[DATA TO USE Boundary: Start]

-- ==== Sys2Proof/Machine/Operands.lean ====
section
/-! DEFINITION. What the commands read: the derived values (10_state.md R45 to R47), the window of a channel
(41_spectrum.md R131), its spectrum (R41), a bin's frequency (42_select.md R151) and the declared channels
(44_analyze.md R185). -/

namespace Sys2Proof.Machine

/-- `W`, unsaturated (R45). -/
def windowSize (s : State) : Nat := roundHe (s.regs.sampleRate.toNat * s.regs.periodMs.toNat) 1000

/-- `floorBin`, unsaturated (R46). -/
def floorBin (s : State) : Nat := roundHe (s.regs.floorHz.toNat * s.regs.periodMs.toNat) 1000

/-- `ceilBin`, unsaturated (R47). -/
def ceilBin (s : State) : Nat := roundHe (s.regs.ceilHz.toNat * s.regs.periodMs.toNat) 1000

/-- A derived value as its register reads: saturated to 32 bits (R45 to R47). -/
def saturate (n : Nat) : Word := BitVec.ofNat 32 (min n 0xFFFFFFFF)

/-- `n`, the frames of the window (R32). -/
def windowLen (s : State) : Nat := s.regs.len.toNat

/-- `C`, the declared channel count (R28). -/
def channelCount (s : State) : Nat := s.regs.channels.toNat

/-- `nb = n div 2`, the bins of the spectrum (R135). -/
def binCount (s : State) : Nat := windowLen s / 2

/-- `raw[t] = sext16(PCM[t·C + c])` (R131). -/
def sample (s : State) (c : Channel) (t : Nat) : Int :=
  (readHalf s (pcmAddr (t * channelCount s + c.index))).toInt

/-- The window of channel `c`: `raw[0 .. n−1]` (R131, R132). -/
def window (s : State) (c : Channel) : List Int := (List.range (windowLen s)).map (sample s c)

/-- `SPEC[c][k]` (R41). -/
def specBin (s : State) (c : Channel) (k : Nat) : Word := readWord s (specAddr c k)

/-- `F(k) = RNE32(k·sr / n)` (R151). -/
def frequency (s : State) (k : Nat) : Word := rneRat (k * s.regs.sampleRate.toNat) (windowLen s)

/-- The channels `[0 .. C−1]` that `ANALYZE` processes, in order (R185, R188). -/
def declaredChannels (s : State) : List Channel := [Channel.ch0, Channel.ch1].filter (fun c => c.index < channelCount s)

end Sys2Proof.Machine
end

[DATA TO USE Boundary: End]
[DATA TO USE Boundary: Start]

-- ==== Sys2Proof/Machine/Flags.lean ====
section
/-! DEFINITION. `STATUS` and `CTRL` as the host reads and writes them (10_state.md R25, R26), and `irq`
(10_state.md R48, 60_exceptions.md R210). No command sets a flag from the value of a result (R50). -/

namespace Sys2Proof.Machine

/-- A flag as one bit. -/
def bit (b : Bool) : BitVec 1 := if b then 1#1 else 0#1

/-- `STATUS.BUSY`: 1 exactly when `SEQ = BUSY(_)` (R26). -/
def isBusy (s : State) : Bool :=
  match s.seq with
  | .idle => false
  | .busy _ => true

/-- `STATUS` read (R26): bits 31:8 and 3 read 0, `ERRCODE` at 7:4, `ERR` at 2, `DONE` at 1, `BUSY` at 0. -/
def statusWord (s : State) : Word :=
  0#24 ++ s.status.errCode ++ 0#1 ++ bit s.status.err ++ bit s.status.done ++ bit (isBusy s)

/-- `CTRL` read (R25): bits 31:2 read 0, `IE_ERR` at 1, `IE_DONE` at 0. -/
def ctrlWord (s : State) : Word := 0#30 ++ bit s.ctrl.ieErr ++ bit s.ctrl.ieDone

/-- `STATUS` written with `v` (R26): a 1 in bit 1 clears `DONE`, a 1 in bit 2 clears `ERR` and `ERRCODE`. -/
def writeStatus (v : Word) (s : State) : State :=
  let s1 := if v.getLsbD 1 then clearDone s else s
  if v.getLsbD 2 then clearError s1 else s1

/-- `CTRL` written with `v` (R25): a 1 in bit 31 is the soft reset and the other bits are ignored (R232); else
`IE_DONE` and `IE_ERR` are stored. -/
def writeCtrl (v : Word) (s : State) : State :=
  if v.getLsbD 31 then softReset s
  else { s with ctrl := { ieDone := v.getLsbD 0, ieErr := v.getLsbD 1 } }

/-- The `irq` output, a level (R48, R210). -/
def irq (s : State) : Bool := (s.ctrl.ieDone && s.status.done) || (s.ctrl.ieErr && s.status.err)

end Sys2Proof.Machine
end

[DATA TO USE Boundary: End]

→ **ASSIGNED TASK**: Only the lines above starting with the one with "-- ==== Sys2Proof/Machine/Operands.lean" and going through the one with "(readHalf s (pcmAddr" are to be copied, word for word and with both ends kept.

→ **EXERCISE SOLUTION**:
-- ==== Sys2Proof/Machine/Operands.lean ====
section
/-! DEFINITION. What the commands read: the derived values (10_state.md R45 to R47), the window of a channel
(41_spectrum.md R131), its spectrum (R41), a bin's frequency (42_select.md R151) and the declared channels
(44_analyze.md R185). -/

namespace Sys2Proof.Machine

/-- `W`, unsaturated (R45). -/
def windowSize (s : State) : Nat := roundHe (s.regs.sampleRate.toNat * s.regs.periodMs.toNat) 1000

/-- `floorBin`, unsaturated (R46). -/
def floorBin (s : State) : Nat := roundHe (s.regs.floorHz.toNat * s.regs.periodMs.toNat) 1000

/-- `ceilBin`, unsaturated (R47). -/
def ceilBin (s : State) : Nat := roundHe (s.regs.ceilHz.toNat * s.regs.periodMs.toNat) 1000

/-- A derived value as its register reads: saturated to 32 bits (R45 to R47). -/
def saturate (n : Nat) : Word := BitVec.ofNat 32 (min n 0xFFFFFFFF)

/-- `n`, the frames of the window (R32). -/
def windowLen (s : State) : Nat := s.regs.len.toNat

/-- `C`, the declared channel count (R28). -/
def channelCount (s : State) : Nat := s.regs.channels.toNat

/-- `nb = n div 2`, the bins of the spectrum (R135). -/
def binCount (s : State) : Nat := windowLen s / 2

/-- `raw[t] = sext16(PCM[t·C + c])` (R131). -/
def sample (s : State) (c : Channel) (t : Nat) : Int :=
  (readHalf s (pcmAddr (t * channelCount s + c.index))).toInt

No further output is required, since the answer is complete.